In the 1934 election, Nebraskans voted on two measures with funny-sounding names: a unicameral legislature and pari-mutuel betting. Both measures passed. It has long been rumored that gambling backers worried that voters might be confused by the two strange words. And since a measure to repeal statewide prohibition was also on the ballot, they told people just to vote yes on everything. Thus, Nebraska got a one-house legislature because the people wanted booze and horse racing.
It’s a good story, but Thomas Irvin takes issue with it in “The Political and Journalistic Battles to Create Nebraska’s Unicameral Legislature,” in the Spring 2011 issue of Nebraska History Magazine. Looking at the election statistics for each of the ballot measures and concluded that this explanation is “likely overstated.” He points out that the the Unicameral measure gained a considerably higher percentage of the vote than either of the other ballot measures, and argues that “voters of Nebraska went to the polls very well informed, thanks to an aggressive campaign from both sides.”

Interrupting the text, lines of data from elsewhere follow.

-- ==== Sys2Proof/Safety.lean ====
section
/-! DEFINITION. What counts as a safe state of the block, in the terms the statements use: every table is in its canonical
form, and the parts that the spec numbers are all there. -/
namespace Sys2Proof.Machine

/-- The canonical form of every memory of a tile. -/
def Tile.memWf (x : Tile) : Bool := x.sram.wf && x.gsram.wf && x.prog.wf

/-- The canonical form of every memory of the device (Tables 0-2 and 11-13). -/
def State.memWf (s : State) : Bool :=
  s.hbm.wf && s.commons.wf && s.msram.wf && s.flash.wf && s.tiles.all Tile.memWf

/-- The canonical form of the registers and the counts. -/
def State.tabWf (s : State) : Bool := twf regReset s.regs && twf (fun _ => (0 : Word)) s.quoins.count

/-- The parts of a tile: 16 scalar and 8 vector registers, 4 generators, 12 port galleys and 16 combiner banks (R43 to R46,
R52, R58). -/
def Tile.shape (x : Tile) : Bool :=
  x.core.s.length == 16 && x.core.v.length == 8 && x.core.ag.length == 4 && x.ports.g.length == 12 && x.plat.comb.length == 16

/-- The number of parts of each kind that the spec gives the block: 104 tiles, 8 forme slots, 36 engines and merge channels,
16 ingress and 256 result galleys, 2 network ports, 133 units with a health record, 4 lanes of the stream port each way. -/
def State.shape (s : State) : Bool :=
  s.tiles.length == 104 && s.slots.length == 8 && s.eng.length == 36 && s.ing.length == 16 && s.res.length == 256 &&
  s.net.length == 2 && s.tiles.all Tile.shape && s.health.units.length == 133 &&
  s.sport.rx.length == 4 && s.sport.tx.length == 4

/-- The whole invariant. -/
def State.inv (s : State) : Bool := s.memWf && s.tabWf && s.shape

/-- The state in which tile `t` executes an instruction: the tile is RUNNING with no instruction waiting, the end of a loop
body that was due is performed (R84), the program counter is at most 4,095, and the word fetched there had no uncorrectable
error (R50); a correctable one is written back. None where one of these fails. -/
def State.atIssue (s : State) (t : Nat) : Option State :=
  let b := if (s.core t).loopDue then s.modCore t SCore.endBody else s
  if s.ready t && decide ((b.core t).pc < 4096) then
    let r := b.fetch t
    if r.1.isSome then some r.2 else none
  else none

/-- Whether master `m` may write the word `v` to the register at `a` (R9, R146, R254): the target is reachable, the access
is granted, the address lies in a register window, and the register takes the value. -/
def State.mayWrite (s : State) (m a v : Nat) : Bool :=
  s.reachable m a 4 && s.granted m a 4 rightW && (place a 4 == .reg) && regAccepts a v

end Sys2Proof.Machine
end

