/-- R280, R277: the commands of a stream engine, each in the states that accept it; in any other it is refused. R276, R278,
R279, R281, R289: a running engine completes its descriptor or keeps what it has moved where it must wait, or stops on an
absent page or a descriptor error with its position kept; an error of an engine that a slot holds aborts the frame it feeds; a
WAITQ that has succeeded lets its accesses begin; a merge channel works as engine 32 and on. -/
def Obligations.StreamEngines : Prop :=
  (∀ (s : State) (m e : Nat), e < 36 → s.engUser e m = true →
    let a := (STREAM_ENG_CTRL_START.idx e).addr
    let st := (s.engine e).st
    let ok := fun (u : State) => Host.Outcome.next (φ := Fault) (ρ := Refusal) (u.answer (.ok []))
    let no := Host.Outcome.next (φ := Fault) (ρ := Refusal) (s.refuse m a)
    (s.mayWrite m a 1 = true → st = 0 → (s.engStart e).secondDrain e = false →
      exec (.streamStart m e) s = ok (s.engStart e)) ∧
    (s.mayWrite m a 1 = true → st ≠ 0 → exec (.streamStart m e) s = no) ∧
    (s.mayWrite m a 2 = true → st = 3 → exec (.streamKick m e) s = ok (s.engKick e)) ∧
    (s.mayWrite m a 2 = true → st ≠ 3 → exec (.streamKick m e) s = no) ∧
    (s.mayWrite m a 4 = true → st = 4 ∨ st = 5 → exec (.streamResume m e) s = ok (s.engResume e)) ∧
    (s.mayWrite m a 4 = true → st ≠ 4 → st ≠ 5 → exec (.streamResume m e) s = no) ∧
    (s.mayWrite m a 8 = true → st = 1 ∨ st = 2 ∨ st = 3 → ∃ w, exec (.streamStop m e) s = .next w ∧
      (e < s.eng.length → (w.engine e).st = 5 ∧ (w.engine e).done = (s.engine e).done) ∧ w.resp = .ok []) ∧
    (s.mayWrite m a 8 = true → st = 0 ∨ 4 ≤ st → exec (.streamStop m e) s = no) ∧
    (s.mayWrite m a 16 = true → st = 4 ∨ st = 5 ∨ st = 6 → exec (.streamSkip m e) s = ok (s.engSkip e)) ∧
    (s.mayWrite m a 16 = true → st < 4 → exec (.streamSkip m e) s = no)) ∧
  (∀ (s u : State) (e c addr cause n : Nat) (b : Bool) (d : Desc),
    (s.engRunning e = true → s.engineRun e false = (.done, u) ∨ s.engineRun e false = (.blocked, u) →
      exec (.streamDescDone e) s = .next u ∧ exec (.streamPageAbsent e) s = .next s ∧
      exec (.streamDescError ⟨e, false⟩) s = .next s) ∧
    (c < 4 → s.engRunning (32 + c) = true → s.engineRun (32 + c) false = (.done, u) →
      exec (.mergeTransfer c) s = .next u) ∧
    (s.engRunning e = true → s.engineRun e false = (.halt (.absent addr), u) →
      exec (.streamDescDone e) s = .next s ∧ exec (.streamPageAbsent e) s =
        .next (((u.regionMiss (0x10 + e) addr).modEng e (fun x => { x with st := 4 })).raise EV_STREAM_PAGE_ABSENT (0x10 + e)
          e 0 addr)) ∧
    (s.engRunning e = true → e < 32 → s.engineRun e b = (.halt (.error cause addr), u) →
      let w := (u.modEng e (fun x => { x with st := 6, err := cause })).raise EV_STREAM_DESC_ERROR (0x10 + e) e cause addr
      (b = false → exec (.streamDescDone e) s = .next s) ∧
      (w.engTicket e = none → exec (.streamDescError ⟨e, b⟩) s = .next w) ∧
      (w.engTicket e = some n → exec (.streamDescError ⟨e, b⟩) s =
        .next (((w.cutSource (.eng e) n).sendX (.eng e) n).abortFlight n EV_STREAM_DESC_ERROR))) ∧
    (e < 36 → (s.engine e).st = 2 → (s.engine e).desc = some d → ((s.settle d.qidx).engine e).passed = true →
      exec (.streamWaitq e) s = .next ((s.settle d.qidx).modEng e (fun x => { x with st := 1, passed := false }))) ∧
    (s.engRunning e = false → exec (.streamDescDone e) s = .next s ∧
      (s.engTicket e = none → exec (.streamDescError ⟨e, b⟩) s = .next s)))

In taking a new look at the oft-told story of the 1934 unicameral campaign, Thomas also corrects the common impression that U.S. Senator George Norris almost single-handedly persuaded Nebraskans to support the bill. Norris was “the measure’s greatest advocate and most visible backer,” Thomas writes, but he shows that Norris didn’t act alone.
For example, University of Nebraska Political Science Department chair John Senning was part of a citizens’ committee that worked out the details of how the unicameral system would actually operate. Senning jeopardized his career by doing so. Thomas writes,
The Board of Regents of the University was upset that one of their department heads had become embroiled in a controversial issue, and on election night his [Senning’s] wife Elizabeth found him at the radio, “listening to election returns in order to see if I still have a job at the University come morning.”
Thomas also reveals that with the exception of the Lincoln Star, the Hastings Daily Tribune, and a half-dozen weeklies, every newspaper in the state opposed the unicameral legislature.
Nevertheless, the measure passed with nearly 60 percent of the vote. The new law took effect with the 1937 legislative session.